> EXERCISE GOAL: Of all the lines below, output only those starting at the one with "devBytes s (.scalar" and ending at the one with "let b := (tgtRead s1 tg 64).1", both ends included, exactly as written.

====

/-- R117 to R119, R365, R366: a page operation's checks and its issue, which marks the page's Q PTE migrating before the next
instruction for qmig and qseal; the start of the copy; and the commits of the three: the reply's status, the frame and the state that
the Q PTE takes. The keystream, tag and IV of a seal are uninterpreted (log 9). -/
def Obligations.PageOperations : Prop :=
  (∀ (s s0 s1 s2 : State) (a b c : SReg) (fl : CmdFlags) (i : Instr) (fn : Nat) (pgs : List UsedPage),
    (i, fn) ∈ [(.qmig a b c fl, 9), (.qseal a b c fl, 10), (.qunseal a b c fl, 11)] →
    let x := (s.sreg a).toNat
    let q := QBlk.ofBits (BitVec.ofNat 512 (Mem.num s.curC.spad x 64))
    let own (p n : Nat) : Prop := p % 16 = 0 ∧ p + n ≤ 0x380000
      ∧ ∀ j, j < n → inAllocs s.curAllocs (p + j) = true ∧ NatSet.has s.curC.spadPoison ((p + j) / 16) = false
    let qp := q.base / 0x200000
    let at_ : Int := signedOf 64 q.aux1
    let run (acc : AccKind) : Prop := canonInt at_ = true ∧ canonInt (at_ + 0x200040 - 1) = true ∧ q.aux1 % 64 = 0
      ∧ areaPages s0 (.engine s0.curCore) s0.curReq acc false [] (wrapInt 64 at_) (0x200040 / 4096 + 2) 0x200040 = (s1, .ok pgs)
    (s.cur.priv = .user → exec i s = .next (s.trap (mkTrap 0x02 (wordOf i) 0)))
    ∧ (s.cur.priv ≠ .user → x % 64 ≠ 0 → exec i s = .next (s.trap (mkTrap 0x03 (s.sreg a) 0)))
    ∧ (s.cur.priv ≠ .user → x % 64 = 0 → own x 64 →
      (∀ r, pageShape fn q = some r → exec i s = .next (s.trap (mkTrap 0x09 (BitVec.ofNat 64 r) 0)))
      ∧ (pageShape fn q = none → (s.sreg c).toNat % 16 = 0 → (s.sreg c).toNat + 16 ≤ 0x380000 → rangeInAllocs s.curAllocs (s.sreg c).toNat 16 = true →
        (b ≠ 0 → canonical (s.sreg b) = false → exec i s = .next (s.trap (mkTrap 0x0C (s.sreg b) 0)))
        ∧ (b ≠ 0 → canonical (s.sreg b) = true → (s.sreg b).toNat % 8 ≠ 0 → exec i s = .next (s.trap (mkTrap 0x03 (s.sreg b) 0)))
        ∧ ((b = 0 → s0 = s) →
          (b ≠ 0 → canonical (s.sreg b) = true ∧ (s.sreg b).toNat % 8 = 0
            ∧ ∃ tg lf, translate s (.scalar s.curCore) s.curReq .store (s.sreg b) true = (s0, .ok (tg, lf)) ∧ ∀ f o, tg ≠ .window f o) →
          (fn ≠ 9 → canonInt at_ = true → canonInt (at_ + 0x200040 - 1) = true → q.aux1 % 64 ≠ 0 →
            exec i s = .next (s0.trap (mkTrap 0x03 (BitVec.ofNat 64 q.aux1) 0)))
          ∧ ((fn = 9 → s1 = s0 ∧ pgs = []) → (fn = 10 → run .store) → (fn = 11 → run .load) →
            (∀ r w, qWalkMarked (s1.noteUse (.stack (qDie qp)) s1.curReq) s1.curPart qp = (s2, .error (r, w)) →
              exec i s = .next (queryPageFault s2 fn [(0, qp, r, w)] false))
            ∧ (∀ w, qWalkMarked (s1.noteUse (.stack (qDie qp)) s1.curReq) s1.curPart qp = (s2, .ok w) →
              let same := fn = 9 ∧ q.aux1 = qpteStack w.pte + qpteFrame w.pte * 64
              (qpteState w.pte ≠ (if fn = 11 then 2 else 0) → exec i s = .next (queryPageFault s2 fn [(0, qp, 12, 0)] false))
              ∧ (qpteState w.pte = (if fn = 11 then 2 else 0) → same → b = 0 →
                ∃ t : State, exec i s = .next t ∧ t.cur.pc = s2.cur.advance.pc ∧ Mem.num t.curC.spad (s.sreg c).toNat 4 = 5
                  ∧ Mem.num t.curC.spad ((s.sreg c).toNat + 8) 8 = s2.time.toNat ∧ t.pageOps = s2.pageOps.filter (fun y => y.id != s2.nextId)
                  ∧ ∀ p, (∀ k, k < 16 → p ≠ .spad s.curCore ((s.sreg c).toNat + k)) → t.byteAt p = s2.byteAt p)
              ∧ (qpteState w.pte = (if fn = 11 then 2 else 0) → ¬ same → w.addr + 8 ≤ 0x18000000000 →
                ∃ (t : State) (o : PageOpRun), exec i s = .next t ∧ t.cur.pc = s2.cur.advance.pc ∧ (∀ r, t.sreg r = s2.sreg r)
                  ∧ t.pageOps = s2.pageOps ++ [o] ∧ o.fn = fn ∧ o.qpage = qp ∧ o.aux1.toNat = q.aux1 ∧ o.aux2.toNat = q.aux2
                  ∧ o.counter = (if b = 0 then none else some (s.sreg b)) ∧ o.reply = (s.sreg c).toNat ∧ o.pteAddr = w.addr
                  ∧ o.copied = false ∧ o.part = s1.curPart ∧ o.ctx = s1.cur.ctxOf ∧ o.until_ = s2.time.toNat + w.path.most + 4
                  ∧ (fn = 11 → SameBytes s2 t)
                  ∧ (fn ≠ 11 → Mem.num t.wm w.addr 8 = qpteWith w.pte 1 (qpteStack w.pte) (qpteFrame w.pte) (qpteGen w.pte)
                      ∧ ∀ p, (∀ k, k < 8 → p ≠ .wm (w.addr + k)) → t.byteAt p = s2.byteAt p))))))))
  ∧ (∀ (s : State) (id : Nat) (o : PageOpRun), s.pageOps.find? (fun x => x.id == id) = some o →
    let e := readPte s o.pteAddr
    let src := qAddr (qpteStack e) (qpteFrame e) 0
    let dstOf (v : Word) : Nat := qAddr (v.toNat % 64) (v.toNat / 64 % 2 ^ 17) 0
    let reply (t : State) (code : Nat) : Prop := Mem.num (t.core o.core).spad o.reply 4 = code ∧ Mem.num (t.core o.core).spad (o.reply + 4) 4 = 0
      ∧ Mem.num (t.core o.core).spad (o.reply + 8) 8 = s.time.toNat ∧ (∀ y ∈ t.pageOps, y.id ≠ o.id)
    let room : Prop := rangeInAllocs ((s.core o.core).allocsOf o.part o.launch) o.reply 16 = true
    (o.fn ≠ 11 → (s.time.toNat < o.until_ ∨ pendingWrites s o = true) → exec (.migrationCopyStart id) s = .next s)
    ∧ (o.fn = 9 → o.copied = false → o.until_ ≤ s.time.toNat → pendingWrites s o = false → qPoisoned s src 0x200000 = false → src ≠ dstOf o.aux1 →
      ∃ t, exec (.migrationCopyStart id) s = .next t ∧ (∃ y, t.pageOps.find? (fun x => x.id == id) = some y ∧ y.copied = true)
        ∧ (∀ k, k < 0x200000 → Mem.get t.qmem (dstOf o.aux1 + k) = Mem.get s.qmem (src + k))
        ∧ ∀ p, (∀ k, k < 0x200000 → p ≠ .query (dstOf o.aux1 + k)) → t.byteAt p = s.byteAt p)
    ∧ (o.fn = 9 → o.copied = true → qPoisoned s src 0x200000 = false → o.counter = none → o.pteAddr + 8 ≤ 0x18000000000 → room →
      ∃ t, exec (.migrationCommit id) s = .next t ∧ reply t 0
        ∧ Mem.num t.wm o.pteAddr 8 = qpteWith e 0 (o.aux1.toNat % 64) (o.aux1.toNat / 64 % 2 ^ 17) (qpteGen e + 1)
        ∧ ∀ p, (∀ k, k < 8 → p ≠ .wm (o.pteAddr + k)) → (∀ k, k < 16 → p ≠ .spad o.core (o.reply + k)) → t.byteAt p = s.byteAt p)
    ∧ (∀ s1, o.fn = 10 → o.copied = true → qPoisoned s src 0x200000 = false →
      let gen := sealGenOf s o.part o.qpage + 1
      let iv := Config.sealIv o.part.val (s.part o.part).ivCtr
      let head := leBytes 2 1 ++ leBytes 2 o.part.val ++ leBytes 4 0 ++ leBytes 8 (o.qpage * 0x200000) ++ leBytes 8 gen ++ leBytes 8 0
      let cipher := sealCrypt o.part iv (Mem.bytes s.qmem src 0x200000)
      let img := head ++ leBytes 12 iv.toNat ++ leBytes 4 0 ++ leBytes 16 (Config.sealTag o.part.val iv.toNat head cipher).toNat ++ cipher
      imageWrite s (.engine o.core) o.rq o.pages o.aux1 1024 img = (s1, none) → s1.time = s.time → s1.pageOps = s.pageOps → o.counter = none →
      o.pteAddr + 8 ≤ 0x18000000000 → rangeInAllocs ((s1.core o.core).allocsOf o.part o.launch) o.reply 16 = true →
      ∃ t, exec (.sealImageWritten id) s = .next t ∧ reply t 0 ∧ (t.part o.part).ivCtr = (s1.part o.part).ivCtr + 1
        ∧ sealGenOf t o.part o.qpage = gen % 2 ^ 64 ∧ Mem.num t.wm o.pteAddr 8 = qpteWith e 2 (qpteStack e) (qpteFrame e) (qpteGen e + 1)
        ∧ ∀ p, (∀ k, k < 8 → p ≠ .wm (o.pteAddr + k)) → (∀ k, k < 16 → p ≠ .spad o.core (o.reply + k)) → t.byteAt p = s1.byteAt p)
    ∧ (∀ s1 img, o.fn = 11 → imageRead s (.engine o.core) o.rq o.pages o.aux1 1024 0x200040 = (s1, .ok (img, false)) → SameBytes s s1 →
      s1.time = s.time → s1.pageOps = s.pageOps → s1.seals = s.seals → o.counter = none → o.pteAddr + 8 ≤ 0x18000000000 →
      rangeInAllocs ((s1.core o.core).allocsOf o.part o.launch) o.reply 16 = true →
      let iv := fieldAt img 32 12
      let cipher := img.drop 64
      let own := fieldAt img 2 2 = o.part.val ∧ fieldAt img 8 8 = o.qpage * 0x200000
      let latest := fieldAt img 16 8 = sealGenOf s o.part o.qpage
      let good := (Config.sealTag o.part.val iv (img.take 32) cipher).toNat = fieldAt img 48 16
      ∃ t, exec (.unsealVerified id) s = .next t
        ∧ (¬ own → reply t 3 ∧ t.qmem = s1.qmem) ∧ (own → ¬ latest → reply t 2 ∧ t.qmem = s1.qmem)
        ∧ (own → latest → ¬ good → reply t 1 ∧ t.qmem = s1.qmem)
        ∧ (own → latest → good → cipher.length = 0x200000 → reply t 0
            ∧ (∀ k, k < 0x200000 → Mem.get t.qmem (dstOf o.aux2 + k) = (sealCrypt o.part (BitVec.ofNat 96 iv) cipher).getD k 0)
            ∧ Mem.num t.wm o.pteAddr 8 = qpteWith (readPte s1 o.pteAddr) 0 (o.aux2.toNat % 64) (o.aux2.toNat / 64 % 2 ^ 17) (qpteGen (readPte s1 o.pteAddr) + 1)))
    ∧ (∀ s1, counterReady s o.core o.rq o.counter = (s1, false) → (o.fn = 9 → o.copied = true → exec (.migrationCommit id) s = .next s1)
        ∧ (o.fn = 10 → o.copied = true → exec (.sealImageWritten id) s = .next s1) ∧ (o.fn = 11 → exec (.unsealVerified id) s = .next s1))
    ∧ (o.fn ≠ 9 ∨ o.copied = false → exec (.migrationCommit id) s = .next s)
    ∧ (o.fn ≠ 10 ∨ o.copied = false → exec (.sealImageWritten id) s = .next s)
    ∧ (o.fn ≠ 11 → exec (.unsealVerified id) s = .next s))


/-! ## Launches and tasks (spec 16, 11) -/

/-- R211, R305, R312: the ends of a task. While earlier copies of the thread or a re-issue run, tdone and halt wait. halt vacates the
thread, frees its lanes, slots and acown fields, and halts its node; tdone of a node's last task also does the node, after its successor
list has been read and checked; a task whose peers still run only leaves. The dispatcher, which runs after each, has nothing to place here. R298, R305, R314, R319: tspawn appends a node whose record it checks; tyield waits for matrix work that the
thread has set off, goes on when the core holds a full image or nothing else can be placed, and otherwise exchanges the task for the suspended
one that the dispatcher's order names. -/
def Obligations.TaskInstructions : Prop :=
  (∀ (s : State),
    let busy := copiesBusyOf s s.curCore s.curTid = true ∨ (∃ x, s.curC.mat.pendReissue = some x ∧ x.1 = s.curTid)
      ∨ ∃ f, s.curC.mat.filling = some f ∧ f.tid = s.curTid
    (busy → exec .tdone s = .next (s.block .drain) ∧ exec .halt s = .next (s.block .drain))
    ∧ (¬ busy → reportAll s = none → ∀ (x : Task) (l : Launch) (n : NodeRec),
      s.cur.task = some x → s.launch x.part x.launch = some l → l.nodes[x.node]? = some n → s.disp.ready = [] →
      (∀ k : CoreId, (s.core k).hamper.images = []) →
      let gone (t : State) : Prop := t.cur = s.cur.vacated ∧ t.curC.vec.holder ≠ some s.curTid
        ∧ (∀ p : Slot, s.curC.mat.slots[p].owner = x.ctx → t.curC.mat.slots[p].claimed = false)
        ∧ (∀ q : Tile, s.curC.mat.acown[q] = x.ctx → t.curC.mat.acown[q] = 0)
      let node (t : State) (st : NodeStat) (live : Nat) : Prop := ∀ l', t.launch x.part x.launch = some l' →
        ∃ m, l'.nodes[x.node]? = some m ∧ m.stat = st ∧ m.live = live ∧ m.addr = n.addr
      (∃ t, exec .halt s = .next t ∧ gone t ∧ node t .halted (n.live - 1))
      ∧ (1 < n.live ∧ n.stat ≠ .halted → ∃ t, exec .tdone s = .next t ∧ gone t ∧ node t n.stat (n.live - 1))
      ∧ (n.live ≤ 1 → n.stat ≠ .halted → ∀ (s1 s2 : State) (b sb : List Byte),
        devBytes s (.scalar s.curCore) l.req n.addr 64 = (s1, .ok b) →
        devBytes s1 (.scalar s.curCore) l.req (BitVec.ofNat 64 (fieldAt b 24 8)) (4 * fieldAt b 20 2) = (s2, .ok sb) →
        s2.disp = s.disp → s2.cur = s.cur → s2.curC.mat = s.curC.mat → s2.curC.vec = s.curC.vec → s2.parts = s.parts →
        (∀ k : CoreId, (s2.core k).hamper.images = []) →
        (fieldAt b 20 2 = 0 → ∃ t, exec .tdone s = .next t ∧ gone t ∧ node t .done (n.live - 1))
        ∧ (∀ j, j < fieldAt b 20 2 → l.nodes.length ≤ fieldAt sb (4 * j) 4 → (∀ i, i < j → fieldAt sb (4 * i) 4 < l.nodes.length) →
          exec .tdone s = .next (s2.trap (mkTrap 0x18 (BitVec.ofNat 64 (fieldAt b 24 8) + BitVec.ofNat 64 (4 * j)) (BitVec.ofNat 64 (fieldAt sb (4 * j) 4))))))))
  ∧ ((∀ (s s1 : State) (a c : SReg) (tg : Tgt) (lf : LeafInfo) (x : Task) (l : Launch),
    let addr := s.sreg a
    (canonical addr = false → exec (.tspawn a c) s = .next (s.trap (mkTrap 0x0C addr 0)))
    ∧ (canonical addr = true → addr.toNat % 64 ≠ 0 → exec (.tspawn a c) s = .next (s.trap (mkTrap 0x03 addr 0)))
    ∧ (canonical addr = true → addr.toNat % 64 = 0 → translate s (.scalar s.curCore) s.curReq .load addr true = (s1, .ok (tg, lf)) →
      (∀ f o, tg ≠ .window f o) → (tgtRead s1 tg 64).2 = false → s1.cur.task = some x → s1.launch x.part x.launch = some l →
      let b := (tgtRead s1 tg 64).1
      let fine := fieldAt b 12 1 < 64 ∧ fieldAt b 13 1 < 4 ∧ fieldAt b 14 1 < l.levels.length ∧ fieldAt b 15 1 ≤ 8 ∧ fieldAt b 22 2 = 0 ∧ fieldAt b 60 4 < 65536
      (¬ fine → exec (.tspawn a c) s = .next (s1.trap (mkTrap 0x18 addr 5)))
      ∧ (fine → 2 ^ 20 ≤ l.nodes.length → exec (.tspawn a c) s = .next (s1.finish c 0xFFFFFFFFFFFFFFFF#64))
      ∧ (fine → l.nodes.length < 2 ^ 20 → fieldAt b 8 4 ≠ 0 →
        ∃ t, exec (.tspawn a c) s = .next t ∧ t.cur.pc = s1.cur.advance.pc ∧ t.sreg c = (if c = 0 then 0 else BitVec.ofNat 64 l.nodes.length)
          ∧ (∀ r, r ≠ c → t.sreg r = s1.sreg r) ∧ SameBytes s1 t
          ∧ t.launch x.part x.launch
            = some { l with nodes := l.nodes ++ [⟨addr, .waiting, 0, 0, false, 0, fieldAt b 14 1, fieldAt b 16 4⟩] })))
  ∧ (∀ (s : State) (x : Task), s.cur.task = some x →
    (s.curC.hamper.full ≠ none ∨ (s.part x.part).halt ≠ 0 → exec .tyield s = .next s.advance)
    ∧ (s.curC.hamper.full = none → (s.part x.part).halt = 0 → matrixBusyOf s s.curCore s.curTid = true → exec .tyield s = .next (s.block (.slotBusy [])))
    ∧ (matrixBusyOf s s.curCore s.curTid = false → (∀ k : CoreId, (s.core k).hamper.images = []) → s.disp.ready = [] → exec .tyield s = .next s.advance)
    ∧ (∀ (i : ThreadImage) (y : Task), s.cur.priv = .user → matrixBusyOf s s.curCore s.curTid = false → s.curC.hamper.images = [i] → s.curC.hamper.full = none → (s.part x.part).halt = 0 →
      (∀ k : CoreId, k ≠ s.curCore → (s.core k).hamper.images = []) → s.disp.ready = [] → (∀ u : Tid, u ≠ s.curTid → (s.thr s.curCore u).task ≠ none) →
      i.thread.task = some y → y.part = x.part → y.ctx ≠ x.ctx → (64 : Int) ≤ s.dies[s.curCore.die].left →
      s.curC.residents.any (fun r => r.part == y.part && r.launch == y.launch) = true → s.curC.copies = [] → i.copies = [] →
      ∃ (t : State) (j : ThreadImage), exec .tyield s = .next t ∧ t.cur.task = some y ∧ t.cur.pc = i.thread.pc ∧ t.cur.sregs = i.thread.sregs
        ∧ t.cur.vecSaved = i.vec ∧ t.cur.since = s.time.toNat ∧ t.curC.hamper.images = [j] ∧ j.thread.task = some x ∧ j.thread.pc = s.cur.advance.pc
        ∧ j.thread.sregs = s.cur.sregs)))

====

> RESULT OF THE EXERCISE:
        devBytes s (.scalar s.curCore) l.req n.addr 64 = (s1, .ok b) →
        devBytes s1 (.scalar s.curCore) l.req (BitVec.ofNat 64 (fieldAt b 24 8)) (4 * fieldAt b 20 2) = (s2, .ok sb) →
        s2.disp = s.disp → s2.cur = s.cur → s2.curC.mat = s.curC.mat → s2.curC.vec = s.curC.vec → s2.parts = s.parts →
        (∀ k : CoreId, (s2.core k).hamper.images = []) →
        (fieldAt b 20 2 = 0 → ∃ t, exec .tdone s = .next t ∧ gone t ∧ node t .done (n.live - 1))
        ∧ (∀ j, j < fieldAt b 20 2 → l.nodes.length ≤ fieldAt sb (4 * j) 4 → (∀ i, i < j → fieldAt sb (4 * i) 4 < l.nodes.length) →
          exec .tdone s = .next (s2.trap (mkTrap 0x18 (BitVec.ofNat 64 (fieldAt b 24 8) + BitVec.ofNat 64 (4 * j)) (BitVec.ofNat 64 (fieldAt sb (4 * j) 4))))))))
  ∧ ((∀ (s s1 : State) (a c : SReg) (tg : Tgt) (lf : LeafInfo) (x : Task) (l : Launch),
    let addr := s.sreg a
    (canonical addr = false → exec (.tspawn a c) s = .next (s.trap (mkTrap 0x0C addr 0)))
    ∧ (canonical addr = true → addr.toNat % 64 ≠ 0 → exec (.tspawn a c) s = .next (s.trap (mkTrap 0x03 addr 0)))
    ∧ (canonical addr = true → addr.toNat % 64 = 0 → translate s (.scalar s.curCore) s.curReq .load addr true = (s1, .ok (tg, lf)) →
      (∀ f o, tg ≠ .window f o) → (tgtRead s1 tg 64).2 = false → s1.cur.task = some x → s1.launch x.part x.launch = some l →
      let b := (tgtRead s1 tg 64).1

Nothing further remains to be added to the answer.